*** Data excerpts Section Begins ***
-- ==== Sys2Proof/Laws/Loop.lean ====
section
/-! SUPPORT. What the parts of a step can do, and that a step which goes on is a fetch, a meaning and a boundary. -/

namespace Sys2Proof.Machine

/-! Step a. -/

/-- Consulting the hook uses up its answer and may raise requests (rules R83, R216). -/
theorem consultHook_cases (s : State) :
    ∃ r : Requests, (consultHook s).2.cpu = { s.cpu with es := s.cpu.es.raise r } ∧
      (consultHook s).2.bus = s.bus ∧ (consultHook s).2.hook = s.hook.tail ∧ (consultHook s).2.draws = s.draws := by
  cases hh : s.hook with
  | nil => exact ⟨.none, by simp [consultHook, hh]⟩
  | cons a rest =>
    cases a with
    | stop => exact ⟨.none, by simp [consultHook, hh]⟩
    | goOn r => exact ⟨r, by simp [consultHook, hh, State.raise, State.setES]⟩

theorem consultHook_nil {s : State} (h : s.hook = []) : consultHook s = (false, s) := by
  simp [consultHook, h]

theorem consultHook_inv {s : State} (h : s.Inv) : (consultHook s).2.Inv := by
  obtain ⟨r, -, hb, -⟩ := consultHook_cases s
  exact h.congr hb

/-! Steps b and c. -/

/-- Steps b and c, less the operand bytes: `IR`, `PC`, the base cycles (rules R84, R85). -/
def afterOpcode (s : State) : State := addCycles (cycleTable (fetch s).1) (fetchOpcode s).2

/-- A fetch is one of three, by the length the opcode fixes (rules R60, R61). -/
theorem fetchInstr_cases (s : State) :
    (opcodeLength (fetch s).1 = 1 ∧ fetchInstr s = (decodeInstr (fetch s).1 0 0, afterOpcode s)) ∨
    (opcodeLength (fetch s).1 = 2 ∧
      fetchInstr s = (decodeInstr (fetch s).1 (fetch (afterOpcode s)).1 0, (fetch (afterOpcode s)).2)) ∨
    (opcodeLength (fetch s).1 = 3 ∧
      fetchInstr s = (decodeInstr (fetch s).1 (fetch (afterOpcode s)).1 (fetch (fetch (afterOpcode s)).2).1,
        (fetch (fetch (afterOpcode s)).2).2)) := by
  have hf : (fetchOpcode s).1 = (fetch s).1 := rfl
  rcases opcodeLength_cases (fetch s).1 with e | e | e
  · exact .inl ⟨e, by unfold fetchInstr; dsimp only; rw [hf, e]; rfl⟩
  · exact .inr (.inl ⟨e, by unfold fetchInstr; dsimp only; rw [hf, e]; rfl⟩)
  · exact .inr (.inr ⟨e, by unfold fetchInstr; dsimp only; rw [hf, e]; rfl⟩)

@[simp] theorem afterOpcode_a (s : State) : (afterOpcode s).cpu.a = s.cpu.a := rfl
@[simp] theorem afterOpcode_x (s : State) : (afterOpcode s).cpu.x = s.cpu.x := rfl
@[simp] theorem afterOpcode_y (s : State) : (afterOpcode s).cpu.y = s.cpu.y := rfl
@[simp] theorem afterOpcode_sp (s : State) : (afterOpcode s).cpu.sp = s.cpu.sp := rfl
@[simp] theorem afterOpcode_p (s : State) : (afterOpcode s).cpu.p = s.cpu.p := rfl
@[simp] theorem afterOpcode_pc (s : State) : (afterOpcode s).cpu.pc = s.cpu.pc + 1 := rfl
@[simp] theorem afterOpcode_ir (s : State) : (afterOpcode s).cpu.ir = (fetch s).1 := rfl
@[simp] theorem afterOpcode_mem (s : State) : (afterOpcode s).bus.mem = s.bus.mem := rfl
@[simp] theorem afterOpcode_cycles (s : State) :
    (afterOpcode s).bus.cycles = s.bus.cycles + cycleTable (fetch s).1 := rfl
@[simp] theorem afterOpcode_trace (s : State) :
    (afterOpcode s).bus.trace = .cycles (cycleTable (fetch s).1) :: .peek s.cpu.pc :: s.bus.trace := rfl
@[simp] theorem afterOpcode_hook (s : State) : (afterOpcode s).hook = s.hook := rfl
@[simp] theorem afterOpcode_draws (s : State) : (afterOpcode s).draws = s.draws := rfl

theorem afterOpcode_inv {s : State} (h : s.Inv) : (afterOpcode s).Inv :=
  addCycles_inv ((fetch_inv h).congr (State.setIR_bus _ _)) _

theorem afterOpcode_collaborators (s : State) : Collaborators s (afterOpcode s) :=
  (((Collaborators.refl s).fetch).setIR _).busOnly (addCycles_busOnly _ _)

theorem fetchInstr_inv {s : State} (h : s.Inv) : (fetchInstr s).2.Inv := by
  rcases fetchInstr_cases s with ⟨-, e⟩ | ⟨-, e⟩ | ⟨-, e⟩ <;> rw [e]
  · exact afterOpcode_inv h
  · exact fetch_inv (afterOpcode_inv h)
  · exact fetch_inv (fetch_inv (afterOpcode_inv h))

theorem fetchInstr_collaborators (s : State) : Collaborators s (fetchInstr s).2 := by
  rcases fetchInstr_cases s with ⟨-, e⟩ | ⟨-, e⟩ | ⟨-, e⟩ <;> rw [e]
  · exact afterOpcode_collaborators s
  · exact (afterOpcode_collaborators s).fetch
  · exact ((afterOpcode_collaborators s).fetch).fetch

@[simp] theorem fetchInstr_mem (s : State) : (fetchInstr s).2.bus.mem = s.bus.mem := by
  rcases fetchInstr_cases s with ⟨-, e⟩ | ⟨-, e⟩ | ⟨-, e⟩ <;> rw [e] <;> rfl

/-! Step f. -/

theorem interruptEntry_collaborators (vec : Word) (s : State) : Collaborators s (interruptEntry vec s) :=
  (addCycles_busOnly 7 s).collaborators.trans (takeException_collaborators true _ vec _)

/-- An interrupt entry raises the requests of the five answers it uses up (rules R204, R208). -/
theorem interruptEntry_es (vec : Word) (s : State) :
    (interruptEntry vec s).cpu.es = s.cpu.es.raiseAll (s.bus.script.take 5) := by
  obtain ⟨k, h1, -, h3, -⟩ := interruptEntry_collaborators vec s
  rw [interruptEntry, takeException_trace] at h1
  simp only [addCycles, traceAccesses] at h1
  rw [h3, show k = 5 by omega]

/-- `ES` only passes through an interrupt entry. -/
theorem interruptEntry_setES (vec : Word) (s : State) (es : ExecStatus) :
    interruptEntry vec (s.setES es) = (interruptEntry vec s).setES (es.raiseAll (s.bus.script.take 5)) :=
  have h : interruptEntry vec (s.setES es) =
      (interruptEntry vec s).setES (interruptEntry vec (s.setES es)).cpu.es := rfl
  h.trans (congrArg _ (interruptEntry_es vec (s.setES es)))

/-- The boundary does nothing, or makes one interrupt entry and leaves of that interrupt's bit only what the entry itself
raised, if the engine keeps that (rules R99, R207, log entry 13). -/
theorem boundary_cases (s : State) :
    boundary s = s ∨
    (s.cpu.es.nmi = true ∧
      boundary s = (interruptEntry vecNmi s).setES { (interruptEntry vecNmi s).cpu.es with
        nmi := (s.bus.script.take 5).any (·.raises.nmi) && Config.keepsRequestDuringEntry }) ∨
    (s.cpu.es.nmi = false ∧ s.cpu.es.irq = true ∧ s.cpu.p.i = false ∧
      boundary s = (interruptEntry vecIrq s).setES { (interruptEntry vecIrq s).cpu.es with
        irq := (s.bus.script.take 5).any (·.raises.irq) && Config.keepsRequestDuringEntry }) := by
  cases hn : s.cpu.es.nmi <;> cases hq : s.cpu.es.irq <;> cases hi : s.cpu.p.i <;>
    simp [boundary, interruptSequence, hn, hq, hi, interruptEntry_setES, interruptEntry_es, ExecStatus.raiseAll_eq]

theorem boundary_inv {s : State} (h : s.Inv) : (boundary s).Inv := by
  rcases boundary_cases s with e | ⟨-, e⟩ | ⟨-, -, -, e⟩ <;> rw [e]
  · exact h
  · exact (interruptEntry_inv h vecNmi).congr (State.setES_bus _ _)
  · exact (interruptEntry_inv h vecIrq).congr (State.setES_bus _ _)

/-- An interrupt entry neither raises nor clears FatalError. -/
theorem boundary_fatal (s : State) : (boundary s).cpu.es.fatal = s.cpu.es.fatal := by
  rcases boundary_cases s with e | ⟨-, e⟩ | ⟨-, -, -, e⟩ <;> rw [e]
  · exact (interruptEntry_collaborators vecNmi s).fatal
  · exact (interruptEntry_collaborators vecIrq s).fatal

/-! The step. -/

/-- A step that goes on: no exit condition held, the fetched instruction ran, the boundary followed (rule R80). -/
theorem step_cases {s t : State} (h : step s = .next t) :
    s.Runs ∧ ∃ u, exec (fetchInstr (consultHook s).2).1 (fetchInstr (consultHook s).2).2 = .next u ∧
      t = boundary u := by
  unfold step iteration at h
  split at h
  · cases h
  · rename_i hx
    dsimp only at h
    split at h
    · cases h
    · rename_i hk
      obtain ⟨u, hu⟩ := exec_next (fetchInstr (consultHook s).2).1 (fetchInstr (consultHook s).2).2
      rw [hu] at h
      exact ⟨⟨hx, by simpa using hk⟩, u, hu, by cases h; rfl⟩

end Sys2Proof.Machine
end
*** Data excerpts Section Ends ***
*** Data excerpts Section Begins ***
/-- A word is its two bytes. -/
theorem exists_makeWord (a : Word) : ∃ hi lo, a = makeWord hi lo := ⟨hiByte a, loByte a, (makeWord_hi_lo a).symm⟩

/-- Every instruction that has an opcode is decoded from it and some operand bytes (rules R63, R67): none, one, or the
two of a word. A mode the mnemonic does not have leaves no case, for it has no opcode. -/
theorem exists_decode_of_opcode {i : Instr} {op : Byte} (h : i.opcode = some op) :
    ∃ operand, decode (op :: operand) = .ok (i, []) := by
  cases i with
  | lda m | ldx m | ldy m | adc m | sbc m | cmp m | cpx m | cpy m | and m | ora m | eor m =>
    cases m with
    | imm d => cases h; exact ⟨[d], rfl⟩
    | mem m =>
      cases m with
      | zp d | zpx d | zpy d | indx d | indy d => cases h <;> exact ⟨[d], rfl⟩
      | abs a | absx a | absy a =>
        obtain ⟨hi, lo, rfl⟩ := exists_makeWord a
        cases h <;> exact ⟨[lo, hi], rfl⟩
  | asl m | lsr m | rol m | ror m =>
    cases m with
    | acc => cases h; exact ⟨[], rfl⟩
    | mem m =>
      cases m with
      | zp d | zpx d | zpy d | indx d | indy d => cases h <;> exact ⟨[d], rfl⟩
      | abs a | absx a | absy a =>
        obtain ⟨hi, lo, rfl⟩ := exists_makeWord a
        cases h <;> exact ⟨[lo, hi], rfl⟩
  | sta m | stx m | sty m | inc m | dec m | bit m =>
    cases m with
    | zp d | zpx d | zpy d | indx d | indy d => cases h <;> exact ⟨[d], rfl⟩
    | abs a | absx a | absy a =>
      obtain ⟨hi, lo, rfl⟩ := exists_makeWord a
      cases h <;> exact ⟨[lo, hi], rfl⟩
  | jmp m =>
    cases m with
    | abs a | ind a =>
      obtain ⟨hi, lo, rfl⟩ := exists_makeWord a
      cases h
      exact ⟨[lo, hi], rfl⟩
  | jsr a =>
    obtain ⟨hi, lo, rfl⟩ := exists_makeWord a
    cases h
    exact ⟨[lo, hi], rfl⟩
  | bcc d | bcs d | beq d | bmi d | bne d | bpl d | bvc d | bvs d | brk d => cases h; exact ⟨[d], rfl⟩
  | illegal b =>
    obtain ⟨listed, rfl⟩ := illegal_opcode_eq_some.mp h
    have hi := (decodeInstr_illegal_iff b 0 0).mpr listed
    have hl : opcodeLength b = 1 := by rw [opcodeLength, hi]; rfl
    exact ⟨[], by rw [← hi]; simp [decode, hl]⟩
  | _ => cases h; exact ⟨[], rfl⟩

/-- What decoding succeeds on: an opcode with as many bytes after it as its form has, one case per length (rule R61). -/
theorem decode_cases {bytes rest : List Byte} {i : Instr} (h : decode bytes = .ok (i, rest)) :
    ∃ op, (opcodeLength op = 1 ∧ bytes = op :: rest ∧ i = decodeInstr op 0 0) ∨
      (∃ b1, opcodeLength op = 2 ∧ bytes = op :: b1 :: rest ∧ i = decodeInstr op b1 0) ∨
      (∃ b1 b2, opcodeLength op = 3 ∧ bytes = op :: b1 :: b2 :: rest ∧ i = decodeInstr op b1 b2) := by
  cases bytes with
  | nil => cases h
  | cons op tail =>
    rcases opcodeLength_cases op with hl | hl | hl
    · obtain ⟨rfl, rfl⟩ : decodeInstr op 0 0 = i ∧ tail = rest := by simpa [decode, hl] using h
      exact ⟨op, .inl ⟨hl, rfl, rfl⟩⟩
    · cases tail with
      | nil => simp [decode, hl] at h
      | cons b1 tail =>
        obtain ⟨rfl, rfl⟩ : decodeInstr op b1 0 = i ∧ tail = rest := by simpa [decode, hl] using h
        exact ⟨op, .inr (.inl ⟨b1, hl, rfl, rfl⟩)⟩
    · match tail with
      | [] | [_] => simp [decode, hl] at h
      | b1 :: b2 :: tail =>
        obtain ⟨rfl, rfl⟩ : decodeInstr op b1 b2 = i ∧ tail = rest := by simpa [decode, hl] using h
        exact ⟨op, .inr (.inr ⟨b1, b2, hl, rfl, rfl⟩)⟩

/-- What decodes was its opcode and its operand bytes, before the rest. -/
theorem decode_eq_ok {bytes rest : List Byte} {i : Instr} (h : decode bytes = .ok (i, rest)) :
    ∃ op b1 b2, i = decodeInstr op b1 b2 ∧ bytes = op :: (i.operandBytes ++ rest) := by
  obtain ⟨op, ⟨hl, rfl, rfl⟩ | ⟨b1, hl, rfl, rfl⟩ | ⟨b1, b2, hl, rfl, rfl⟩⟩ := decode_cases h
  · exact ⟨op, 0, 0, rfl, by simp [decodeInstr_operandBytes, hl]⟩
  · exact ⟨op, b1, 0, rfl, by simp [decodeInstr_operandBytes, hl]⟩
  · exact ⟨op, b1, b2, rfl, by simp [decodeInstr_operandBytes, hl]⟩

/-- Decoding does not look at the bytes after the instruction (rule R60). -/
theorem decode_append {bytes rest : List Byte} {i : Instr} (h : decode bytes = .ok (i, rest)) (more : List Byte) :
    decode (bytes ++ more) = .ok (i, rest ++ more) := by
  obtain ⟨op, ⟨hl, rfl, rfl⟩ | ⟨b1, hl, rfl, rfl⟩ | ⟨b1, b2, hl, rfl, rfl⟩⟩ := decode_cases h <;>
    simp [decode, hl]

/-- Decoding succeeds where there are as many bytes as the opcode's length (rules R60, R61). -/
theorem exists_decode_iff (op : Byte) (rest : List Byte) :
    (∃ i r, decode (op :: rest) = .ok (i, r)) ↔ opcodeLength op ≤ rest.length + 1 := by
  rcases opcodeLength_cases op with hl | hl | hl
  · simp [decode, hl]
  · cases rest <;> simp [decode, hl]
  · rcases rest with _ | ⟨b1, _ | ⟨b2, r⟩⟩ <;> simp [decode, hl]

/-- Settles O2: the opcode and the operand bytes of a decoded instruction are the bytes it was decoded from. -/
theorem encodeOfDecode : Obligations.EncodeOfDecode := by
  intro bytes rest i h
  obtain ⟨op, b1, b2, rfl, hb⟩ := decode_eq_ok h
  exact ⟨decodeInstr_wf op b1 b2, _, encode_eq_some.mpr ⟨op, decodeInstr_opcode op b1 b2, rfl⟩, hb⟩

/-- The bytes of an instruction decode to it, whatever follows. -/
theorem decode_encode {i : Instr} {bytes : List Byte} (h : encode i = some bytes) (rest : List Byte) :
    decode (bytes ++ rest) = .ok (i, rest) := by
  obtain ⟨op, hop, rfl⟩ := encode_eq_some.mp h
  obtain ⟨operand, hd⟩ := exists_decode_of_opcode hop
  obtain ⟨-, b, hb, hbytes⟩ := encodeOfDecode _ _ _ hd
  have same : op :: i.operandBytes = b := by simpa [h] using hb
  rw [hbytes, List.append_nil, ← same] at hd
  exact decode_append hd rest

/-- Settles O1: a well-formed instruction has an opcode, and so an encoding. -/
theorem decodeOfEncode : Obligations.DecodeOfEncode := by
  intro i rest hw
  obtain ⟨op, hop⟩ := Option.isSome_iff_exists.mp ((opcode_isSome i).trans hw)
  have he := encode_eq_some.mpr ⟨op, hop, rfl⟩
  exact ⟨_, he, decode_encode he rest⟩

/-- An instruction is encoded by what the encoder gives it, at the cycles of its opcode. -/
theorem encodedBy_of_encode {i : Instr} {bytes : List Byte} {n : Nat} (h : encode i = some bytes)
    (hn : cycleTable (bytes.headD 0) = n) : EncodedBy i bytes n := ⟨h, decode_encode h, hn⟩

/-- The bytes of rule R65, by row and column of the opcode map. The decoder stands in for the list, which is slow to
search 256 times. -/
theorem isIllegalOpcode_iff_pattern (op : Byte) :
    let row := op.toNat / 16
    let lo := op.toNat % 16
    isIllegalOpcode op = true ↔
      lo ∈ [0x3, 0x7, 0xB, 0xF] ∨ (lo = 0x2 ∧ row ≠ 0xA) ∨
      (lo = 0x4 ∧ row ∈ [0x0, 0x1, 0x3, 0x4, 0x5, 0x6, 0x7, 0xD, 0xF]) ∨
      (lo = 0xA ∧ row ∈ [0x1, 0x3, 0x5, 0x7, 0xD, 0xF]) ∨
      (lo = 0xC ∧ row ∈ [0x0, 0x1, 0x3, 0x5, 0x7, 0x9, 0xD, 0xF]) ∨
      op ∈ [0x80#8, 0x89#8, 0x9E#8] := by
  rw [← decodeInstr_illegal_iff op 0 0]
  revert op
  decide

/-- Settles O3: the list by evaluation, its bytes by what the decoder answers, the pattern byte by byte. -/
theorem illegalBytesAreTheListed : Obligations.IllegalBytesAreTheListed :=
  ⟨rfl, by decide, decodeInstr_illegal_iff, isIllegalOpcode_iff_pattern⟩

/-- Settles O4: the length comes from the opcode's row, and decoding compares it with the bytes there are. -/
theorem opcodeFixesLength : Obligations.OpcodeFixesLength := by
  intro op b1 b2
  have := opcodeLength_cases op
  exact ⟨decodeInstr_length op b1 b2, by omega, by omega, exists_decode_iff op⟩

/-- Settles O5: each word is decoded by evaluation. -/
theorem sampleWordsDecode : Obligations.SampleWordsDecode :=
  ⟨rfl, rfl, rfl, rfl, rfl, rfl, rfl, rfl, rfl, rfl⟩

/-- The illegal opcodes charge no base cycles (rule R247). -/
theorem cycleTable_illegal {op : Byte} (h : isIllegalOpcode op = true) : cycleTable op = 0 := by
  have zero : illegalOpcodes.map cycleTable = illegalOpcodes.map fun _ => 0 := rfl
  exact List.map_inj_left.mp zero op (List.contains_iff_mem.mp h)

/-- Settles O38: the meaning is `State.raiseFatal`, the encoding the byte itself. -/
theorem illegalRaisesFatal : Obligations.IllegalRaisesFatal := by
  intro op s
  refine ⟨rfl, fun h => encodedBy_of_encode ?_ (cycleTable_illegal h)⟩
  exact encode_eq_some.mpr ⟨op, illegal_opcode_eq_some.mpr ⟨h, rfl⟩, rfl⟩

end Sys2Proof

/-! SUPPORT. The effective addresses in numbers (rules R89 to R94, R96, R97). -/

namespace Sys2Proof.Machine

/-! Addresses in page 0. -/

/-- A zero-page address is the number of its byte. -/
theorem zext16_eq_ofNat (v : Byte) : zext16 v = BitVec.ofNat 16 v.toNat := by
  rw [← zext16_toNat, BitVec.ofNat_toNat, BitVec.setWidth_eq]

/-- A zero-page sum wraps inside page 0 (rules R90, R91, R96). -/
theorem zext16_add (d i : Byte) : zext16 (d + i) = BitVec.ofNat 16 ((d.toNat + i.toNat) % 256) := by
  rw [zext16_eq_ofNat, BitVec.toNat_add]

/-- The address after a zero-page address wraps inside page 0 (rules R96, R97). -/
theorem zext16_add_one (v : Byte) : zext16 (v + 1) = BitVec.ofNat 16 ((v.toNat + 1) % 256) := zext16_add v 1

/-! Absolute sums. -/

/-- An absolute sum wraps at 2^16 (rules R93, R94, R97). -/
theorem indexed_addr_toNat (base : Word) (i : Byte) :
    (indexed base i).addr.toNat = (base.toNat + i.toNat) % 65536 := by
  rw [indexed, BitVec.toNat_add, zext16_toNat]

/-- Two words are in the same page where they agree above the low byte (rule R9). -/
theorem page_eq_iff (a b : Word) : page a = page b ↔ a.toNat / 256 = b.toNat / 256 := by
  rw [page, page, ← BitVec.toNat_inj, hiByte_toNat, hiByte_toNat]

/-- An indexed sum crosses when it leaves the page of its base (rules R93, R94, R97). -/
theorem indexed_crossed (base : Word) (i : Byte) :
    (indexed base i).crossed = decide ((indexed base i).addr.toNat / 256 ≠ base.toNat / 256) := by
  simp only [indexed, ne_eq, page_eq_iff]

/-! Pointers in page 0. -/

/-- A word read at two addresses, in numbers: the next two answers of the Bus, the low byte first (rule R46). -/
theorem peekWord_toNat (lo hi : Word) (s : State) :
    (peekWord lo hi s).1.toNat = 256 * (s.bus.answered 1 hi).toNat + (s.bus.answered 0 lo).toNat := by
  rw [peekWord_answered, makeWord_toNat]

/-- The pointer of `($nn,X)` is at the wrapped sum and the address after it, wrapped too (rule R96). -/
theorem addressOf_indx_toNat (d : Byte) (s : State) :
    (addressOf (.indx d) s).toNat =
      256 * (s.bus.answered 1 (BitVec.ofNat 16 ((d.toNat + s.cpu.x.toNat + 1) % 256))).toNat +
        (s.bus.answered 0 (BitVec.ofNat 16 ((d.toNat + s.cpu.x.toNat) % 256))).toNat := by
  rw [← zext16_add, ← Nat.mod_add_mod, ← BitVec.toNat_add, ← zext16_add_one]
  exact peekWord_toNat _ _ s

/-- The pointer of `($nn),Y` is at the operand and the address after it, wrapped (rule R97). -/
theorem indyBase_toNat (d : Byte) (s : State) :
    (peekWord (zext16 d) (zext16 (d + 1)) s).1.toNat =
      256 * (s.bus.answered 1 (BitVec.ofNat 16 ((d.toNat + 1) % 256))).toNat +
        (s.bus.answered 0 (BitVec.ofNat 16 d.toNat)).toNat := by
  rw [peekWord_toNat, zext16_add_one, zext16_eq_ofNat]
*** Data excerpts Section Ends ***
#### [Task prompt]
Reproduce word for word the material above, starting with the line that has "-- ==== Sys2Proof/Laws/Loop.lean" and stopping after the line that has "cases hh : s.hook with".

#### [Solution for this task]
-- ==== Sys2Proof/Laws/Loop.lean ====
section
/-! SUPPORT. What the parts of a step can do, and that a step which goes on is a fetch, a meaning and a boundary. -/

namespace Sys2Proof.Machine

/-! Step a. -/

/-- Consulting the hook uses up its answer and may raise requests (rules R83, R216). -/
theorem consultHook_cases (s : State) :
    ∃ r : Requests, (consultHook s).2.cpu = { s.cpu with es := s.cpu.es.raise r } ∧
      (consultHook s).2.bus = s.bus ∧ (consultHook s).2.hook = s.hook.tail ∧ (consultHook s).2.draws = s.draws := by
  cases hh : s.hook with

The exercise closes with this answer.